Why not just roll your own?

In a word: extensibility. Very few social OAuth 2 providers require or return exactly the same information in their API calls in exactly the same way. There are all kinds of special cases and exceptions though.

Adding a new social provider once you’ve already set up a PSA is a matter of a few lines of configuration in your settings files. You don’t have to adjust any code at all. PSA abstracts all of that out, so that you can focus on your own application.

How on Earth do I test this?

Good question! unittest.mock is not well-suited to mocking out API calls buried under an abstraction layer deep inside a library; just discovering the precise path to mock would take substantial effort.

Instead, because PSA is built atop the Requests library, you use the excellent Responses library to mock out the providers at the HTTP level.

A full discussion of testing is beyond the scope of this article, but a sample of our tests are included here. Particular functions to note there are the mocked context manager and the SocialAuthTests class.

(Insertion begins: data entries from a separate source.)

/-- Sensors and the Lint log act as R386, R424 and R447 to R451 say. Where the rules leave a point open it states the model's choice: log entry 81. -/
def Obligations.SensorsAndTheLintLogAreRead : Prop :=
  (∀ (s : State) (kind idx : Nat) (v : Int), 2 < kind ∨ sensorCount kind ≤ idx →
    exec (.sensorSample kind idx v) s = .next (s.after (s.hub))) ∧
  (∀ (s : State) (kind idx : Nat) (v : Int), 1 ≤ kind → kind ≤ 2 → idx < sensorCount kind → 2 ≤ idx ∧ (kind = 2 → 5 ≤ idx) →
    exec (.sensorSample kind idx v) s = .next (s.after (s.hub.modSensor kind idx (fun s => { s with value := v, valid := true })))) ∧
  (∀ (s : State) (kind idx : Nat) (v : Int), 1 ≤ kind → kind ≤ 2 → idx < sensorCount kind → kind = 1 ∧ idx < 2 →
    exec (.sensorSample kind idx v) s = .next (s.after ((s.hub.modSensor kind idx (fun s => { s with value := v, valid := true })).seeInput idx v.toNat))) ∧
  (∀ (s : State) (kind idx : Nat) (v : Int), 1 ≤ kind → kind ≤ 2 → idx < sensorCount kind → kind = 2 ∧ idx < 5 →
    exec (.sensorSample kind idx v) s = .next (s.after ((s.hub.modSensor kind idx (fun s => { s with value := v, valid := true })).fuseAmps idx v.toNat))) ∧
  (∀ (s : State) (idx : Nat) (v : Int), idx < 23 → s.hub.pw.state ≠ .rest → s.hub.pw.state ≠ .thermalOff →
    exec (.sensorSample 0 idx v) s = .next (s.after ((s.hub.sampleTemp idx v).tempTamper))) ∧
  (∀ (s : State) (idx : Nat) (v : Int), idx < 23 → s.hub.pw.state = .rest ∨ s.hub.pw.state = .thermalOff →
    exec (.sensorSample 0 idx v) s = .next (s.after (s.hub))) ∧
  (∀ (s : State) (v : Int) (x : Hub), x = s.hub.sampleTemp 23 v → x.pw.state = .thermalOff →
    exec (.sensorSample 0 23 v) s = .next (s.after ((x.modPw (fun p => { p with coolAt := if v < 140000 then some (p.coolAt.getD x.clk.up) else none })).tempTamper))) ∧
  (∀ (s : State) (v : Int) (x : Hub), x = s.hub.sampleTemp 23 v → x.pw.state ≠ .thermalOff →
    exec (.sensorSample 0 23 v) s = .next (s.after (x.tempTamper))) ∧
  (∀ (h g : Hub), g = (if bit h.ky.alarms 4 then (if h.temps.all (fun x => decide (x < 155000)) then h.tamperEnd 4 else h)
      else if h.temps.any (fun x => decide (160000 ≤ x)) then h.tamperSeen 4 else h) →
    h.tempTamper = (if bit g.ky.alarms 5 then (if h.temps.all (fun x => decide (-50000 < x)) then g.tamperEnd 5 else g)
      else if h.temps.any (fun x => decide (x ≤ -55000)) then g.tamperSeen 5 else g)) ∧
  (∀ (h : Hub) (idx : Nat) (v : Int), 20 ≤ idx → (v < -60000 ∨ 200000 < v) → (h.sensor 0 idx).fault = false → (h.sensor 0 idx).valid = false →
    h.sampleTemp idx v =
      (h.modSensor 0 idx (fun _ => { h.sensor 0 idx with value := v, valid := true, moved := h.clk.up, other := 0, goodAt := 0, fault := true })).event .sensorFault
        [(0, 1, 0), (1, 1, idx), (2, 1, 1), (4, 4, ofSigned 32 v)]) ∧
  (∀ (h : Hub) (idx : Nat) (v : Int), 20 ≤ idx → -60000 ≤ v → v ≤ 200000 → (h.sensor 0 idx).fault = false → (h.sensor 0 idx).valid = false →
    h.sampleTemp idx v = h.modSensor 0 idx (fun _ => { h.sensor 0 idx with value := v, valid := true, moved := h.clk.up, other := 0 })) ∧
  (∀ (s : State) (q : Req) (a : Hub), s.hub.asks q 0x0A03 = true → a = s.hub.asked q 0x0A03 → q.payload.length = 4 → le q.payload 3 1 = 0 → le q.payload 0 1 ≤ 2 → 1 ≤ le q.payload 2 1 → le q.payload 2 1 ≤ 24 → le q.payload 1 1 + le q.payload 2 1 ≤ sensorCount (le q.payload 0 1) →
    exec (.sensorRead q) s = .next (s.after (s.hub.answered q 0x0A03 (a) (.ok (leBytes 8 a.clk.ns ++ (List.range (le q.payload 2 1)).flatMap (fun i => leBytes 4 (ofSigned 32 (a.sensor (le q.payload 0 1) (le q.payload 1 1 + i)).value) ++ leBytes 2 (b2n (a.sensor (le q.payload 0 1) (le q.payload 1 1 + i)).valid + 2 * b2n (a.sensor (le q.payload 0 1) (le q.payload 1 1 + i)).fault) ++ leBytes 2 0)))))) ∧
  (∀ (s : State) (q : Req) (a : Hub), s.hub.asks q 0x0A03 = true → a = s.hub.asked q 0x0A03 → q.payload.length = 4 → le q.payload 3 1 = 0 → 2 < le q.payload 0 1 ∨ le q.payload 2 1 = 0 ∨ sensorCount (le q.payload 0 1) < le q.payload 1 1 + le q.payload 2 1 →
    exec (.sensorRead q) s = .next (s.after (s.hub.answered q 0x0A03 (a) (.err .range)))) ∧
  (∀ (s : State) (q : Req) (a : Hub) (rs : List LintRec), s.hub.asks q 0x0A01 = true → a = s.hub.asked q 0x0A01 → q.payload.length = 8 → le q.payload 7 1 = 0 → le q.payload 6 1 ≤ 3 → 1 ≤ le q.payload 4 2 → le q.payload 4 2 ≤ 127 → rs = (((a.lint.copy (le q.payload 6 1)).filter (fun x => (x.seq + 2 ^ 32 - le q.payload 0 4) % 2 ^ 32 < 2 ^ 31)).reverse).take (le q.payload 4 2) →
    exec (.logRead q) s = .next (s.after (s.hub.answered q 0x0A01 (a) (.ok (leBytes 4 ((rs.head?.map (·.seq)).getD (le q.payload 0 4)) ++ leBytes 4 ((rs.getLast?.map (fun x => (x.seq + 1) % 2 ^ 32)).getD (le q.payload 0 4)) ++ leBytes 2 rs.length ++ leBytes 6 0 ++ rs.flatMap LintRec.bytes))))) ∧
  (∀ (s : State) (q : Req) (a : Hub), s.hub.asks q 0x0A01 = true → a = s.hub.asked q 0x0A01 → q.payload.length = 8 → le q.payload 7 1 = 0 → le q.payload 6 1 ≤ 3 → le q.payload 4 2 = 0 ∨ 127 < le q.payload 4 2 →
    exec (.logRead q) s = .next (s.after (s.hub.answered q 0x0A01 (a) (.err .range)))) ∧
  (∀ (s : State) (q : Req) (a : Hub) (t : Nat), s.hub.asks q 0x0A02 = true → a = s.hub.asked q 0x0A02 → q.payload.length = 4 → le q.payload 1 3 = 0 → t = le q.payload 0 1 → t &&& 0xF2 = 0 → bit t 3 = false ∨ a.onVback = false →
    exec (.logClear q) s = .next (s.after (s.hub.answered q 0x0A02 ({ a with
      lint := { a.lint with
        sram := if bit t 0 then [] else a.lint.sram
        dram := if bit t 2 then [] else a.lint.dram
        flash := if bit t 3 then [] else a.lint.flash } }) (.ok [])))) ∧
  (∀ (s : State) (q : Req) (a : Hub) (t : Nat), s.hub.asks q 0x0A02 = true → a = s.hub.asked q 0x0A02 → q.payload.length = 4 → le q.payload 1 3 = 0 → t = le q.payload 0 1 → t &&& 0xF2 = 0 → bit t 3 = true → a.onVback = true →
    exec (.logClear q) s = .next (s.after (s.hub.answered q 0x0A02 (a) (.err .powerState)))) ∧
  (∀ (s : State), s.hub.lint.queue = [] →
    exec .lintFlashWrite s = .next (s.after (s.hub))) ∧
  (∀ (s : State) (r : LintRec) (rest : List LintRec), s.hub.lint.queue = r :: rest → s.hub.onVback = true ∨ s.hub.mg.ready = false →
    exec .lintFlashWrite s = .next (s.after (s.hub))) ∧
  (∀ (s : State) (r : LintRec) (rest : List LintRec) (n : Nat), s.hub.lint.queue = r :: rest → s.hub.onVback = false → s.hub.mg.ready = true → n = (if s.hub.lint.second = s.hub.clk.up / 1000000000 then s.hub.lint.written else 0) → n < s.hub.pget P.MG_LOG_FLASH_RATE 0 →
    exec .lintFlashWrite s = .next (s.after ({ s.hub  with
      lint := { s.hub.lint with
        queue := rest
        flash := keep 622592 (r :: s.hub.lint.flash)
        second := s.hub.clk.up / 1000000000
        written := n + 1 } }))) ∧
  (∀ (s : State) (r : LintRec) (rest : List LintRec) (n : Nat), s.hub.lint.queue = r :: rest → s.hub.onVback = false → s.hub.mg.ready = true → n = (if s.hub.lint.second = s.hub.clk.up / 1000000000 then s.hub.lint.written else 0) → s.hub.pget P.MG_LOG_FLASH_RATE 0 ≤ n →
    exec .lintFlashWrite s = .next (s.after (Hub.bump { s.hub  with
      lint := { s.hub.lint with
        queue := rest
        second := s.hub.clk.up / 1000000000
        written := n } } P.MG_LOG_FLASH_SKIP 0)))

Let PSA do the heavy lifting.

The OAuth2 process is detailed and complicated with a lot of inherent complexity. Luckily, it’s possible to bypass much of that complexity by bringing in a library dedicated to handling it in as painless a way as possible.

Python Social Auth does a great job at that. We’ve demonstrated a Django/DRF view that utilizes the client-side, implicit, OAuth2 flow to get seamless user creation and matching in only 25 lines of code. That’s not too shabby.